INFORMATION GIVEN Block Start
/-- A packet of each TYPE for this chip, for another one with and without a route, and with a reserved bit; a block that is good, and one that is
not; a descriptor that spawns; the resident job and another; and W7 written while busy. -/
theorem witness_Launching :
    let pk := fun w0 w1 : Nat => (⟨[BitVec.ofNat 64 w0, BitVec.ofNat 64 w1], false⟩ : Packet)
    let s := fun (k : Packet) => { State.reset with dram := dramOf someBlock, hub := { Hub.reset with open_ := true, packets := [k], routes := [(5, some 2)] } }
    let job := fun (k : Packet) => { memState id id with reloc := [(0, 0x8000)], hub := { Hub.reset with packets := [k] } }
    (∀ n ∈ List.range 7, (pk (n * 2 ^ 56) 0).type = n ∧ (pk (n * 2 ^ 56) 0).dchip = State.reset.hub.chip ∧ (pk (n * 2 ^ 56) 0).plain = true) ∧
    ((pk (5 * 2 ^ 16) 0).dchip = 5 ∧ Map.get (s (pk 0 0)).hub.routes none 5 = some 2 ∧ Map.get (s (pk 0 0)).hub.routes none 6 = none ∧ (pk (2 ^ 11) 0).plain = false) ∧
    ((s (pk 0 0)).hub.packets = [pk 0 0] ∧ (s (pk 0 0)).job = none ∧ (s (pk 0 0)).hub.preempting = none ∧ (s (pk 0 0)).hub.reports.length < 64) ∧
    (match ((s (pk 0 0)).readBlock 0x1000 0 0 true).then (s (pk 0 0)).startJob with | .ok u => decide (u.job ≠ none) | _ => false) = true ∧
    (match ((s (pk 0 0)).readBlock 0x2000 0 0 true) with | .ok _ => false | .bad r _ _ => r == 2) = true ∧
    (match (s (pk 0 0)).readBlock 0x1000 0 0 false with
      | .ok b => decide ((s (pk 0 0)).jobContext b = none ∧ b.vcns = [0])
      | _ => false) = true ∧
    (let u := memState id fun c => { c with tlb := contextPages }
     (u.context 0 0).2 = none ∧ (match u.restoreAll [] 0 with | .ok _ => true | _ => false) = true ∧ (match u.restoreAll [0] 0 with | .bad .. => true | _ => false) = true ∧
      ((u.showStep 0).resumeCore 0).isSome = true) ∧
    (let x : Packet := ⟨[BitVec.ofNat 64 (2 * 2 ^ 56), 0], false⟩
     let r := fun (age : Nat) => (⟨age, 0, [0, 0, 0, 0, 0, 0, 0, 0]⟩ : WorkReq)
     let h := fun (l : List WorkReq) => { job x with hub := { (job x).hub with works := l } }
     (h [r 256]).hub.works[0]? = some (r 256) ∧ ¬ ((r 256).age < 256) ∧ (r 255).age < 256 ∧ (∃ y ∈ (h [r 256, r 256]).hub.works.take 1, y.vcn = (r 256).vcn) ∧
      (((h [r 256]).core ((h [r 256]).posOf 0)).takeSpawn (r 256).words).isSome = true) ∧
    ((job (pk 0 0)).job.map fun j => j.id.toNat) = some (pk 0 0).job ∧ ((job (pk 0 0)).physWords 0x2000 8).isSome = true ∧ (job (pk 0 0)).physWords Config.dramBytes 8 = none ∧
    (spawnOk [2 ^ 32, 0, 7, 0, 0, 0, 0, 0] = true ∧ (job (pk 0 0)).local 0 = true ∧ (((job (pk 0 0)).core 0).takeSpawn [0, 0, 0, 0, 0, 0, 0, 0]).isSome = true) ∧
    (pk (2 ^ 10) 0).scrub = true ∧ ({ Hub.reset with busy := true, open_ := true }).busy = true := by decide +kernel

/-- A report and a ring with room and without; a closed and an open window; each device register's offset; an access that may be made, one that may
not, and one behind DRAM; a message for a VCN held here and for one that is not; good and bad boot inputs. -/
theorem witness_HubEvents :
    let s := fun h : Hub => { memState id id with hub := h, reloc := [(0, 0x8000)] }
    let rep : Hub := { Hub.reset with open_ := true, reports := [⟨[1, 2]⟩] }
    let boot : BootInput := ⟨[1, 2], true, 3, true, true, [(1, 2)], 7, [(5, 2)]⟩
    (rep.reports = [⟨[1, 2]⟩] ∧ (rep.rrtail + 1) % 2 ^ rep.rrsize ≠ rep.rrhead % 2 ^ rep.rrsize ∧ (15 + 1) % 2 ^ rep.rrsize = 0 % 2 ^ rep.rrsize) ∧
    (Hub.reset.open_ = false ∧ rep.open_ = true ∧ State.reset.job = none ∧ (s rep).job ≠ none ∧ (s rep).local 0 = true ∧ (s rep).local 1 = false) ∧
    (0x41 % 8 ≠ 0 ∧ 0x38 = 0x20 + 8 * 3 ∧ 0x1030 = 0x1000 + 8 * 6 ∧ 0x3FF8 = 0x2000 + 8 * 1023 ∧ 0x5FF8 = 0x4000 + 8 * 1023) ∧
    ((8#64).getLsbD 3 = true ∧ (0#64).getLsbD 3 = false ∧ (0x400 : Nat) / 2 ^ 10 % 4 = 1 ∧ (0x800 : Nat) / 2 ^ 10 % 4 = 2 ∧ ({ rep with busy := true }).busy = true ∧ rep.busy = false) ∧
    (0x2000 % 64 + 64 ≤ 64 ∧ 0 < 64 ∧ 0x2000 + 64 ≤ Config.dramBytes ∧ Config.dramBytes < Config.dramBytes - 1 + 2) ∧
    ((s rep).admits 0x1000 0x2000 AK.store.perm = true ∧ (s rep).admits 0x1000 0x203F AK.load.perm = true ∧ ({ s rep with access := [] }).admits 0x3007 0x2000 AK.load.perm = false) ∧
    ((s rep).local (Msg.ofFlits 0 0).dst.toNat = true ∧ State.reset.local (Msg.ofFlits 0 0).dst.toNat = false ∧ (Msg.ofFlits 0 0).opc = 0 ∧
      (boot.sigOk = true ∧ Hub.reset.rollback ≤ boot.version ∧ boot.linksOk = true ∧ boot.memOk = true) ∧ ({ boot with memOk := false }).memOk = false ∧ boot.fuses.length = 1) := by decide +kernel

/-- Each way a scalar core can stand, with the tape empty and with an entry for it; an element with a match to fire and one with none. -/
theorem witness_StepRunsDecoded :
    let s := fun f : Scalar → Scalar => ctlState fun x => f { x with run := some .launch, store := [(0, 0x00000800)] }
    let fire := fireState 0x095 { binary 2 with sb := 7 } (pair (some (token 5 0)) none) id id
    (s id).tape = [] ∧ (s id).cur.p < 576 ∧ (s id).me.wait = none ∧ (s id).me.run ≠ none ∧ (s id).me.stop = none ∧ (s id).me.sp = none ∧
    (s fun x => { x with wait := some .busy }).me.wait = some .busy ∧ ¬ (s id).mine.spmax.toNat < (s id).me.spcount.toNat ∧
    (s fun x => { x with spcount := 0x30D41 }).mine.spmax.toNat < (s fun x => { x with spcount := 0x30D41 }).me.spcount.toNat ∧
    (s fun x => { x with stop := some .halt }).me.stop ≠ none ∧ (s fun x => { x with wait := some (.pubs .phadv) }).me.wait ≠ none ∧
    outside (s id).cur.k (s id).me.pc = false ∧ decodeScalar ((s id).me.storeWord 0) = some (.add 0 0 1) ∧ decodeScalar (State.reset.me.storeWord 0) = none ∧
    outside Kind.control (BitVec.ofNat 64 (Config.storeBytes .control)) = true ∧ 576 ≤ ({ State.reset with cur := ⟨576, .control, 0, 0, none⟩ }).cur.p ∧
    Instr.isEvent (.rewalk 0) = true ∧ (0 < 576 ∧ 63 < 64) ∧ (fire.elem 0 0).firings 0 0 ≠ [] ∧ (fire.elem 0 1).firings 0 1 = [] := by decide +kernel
INFORMATION GIVEN Block End
INFORMATION GIVEN Block Start
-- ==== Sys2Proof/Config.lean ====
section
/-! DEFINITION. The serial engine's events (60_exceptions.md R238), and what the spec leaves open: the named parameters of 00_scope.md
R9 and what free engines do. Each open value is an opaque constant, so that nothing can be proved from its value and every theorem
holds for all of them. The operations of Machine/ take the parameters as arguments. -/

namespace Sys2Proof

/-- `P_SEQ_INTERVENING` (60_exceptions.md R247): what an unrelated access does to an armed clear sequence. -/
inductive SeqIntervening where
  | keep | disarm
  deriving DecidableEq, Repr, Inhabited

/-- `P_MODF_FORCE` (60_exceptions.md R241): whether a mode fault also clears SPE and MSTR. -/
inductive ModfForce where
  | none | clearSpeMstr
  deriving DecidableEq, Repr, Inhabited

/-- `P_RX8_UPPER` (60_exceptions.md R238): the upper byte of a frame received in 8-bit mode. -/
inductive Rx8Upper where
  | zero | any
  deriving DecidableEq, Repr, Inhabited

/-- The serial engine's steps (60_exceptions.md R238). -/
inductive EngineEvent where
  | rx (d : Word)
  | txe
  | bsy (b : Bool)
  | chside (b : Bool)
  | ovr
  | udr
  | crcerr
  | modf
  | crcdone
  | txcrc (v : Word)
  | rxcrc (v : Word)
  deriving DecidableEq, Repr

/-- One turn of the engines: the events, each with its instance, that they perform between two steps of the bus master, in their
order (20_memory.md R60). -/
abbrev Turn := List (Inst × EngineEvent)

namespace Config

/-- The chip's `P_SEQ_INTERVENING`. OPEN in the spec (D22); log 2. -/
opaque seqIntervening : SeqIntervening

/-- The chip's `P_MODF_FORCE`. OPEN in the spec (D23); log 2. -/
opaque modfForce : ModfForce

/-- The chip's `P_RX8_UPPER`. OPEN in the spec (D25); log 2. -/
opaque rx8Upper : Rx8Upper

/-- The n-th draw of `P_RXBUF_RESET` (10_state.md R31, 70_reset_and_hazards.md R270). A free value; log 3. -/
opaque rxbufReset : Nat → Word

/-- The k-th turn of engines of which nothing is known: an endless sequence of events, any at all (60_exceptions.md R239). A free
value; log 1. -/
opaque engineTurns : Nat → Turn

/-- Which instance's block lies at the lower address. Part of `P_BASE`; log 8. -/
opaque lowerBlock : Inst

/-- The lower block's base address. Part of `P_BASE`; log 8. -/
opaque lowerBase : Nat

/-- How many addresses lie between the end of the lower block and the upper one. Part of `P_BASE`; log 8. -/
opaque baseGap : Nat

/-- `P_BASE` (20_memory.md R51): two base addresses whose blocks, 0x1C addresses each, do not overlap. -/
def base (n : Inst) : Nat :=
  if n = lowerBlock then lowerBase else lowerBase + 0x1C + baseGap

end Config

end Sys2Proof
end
INFORMATION GIVEN Block End
INFORMATION GIVEN Block Start
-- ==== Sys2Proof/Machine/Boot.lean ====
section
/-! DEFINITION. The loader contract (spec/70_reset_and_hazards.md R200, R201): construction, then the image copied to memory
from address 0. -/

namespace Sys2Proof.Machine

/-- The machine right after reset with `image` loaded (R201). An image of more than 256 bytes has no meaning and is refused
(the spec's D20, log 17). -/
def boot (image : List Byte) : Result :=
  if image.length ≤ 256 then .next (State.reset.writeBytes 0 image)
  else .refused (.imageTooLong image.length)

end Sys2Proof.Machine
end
INFORMATION GIVEN Block End
◆ TASK OBJECTIVE
Return the span of lines in the data above that opens at the line with "txcrc (v : Word)" and closes at the line with "opaque seqIntervening : SeqIntervening", exactly, ends included, nothing else.

◆ RESULT FOR THIS EXERCISE
  | txcrc (v : Word)
  | rxcrc (v : Word)
  deriving DecidableEq, Repr

/-- One turn of the engines: the events, each with its instance, that they perform between two steps of the bus master, in their
order (20_memory.md R60). -/
abbrev Turn := List (Inst × EngineEvent)

namespace Config

/-- The chip's `P_SEQ_INTERVENING`. OPEN in the spec (D22); log 2. -/
opaque seqIntervening : SeqIntervening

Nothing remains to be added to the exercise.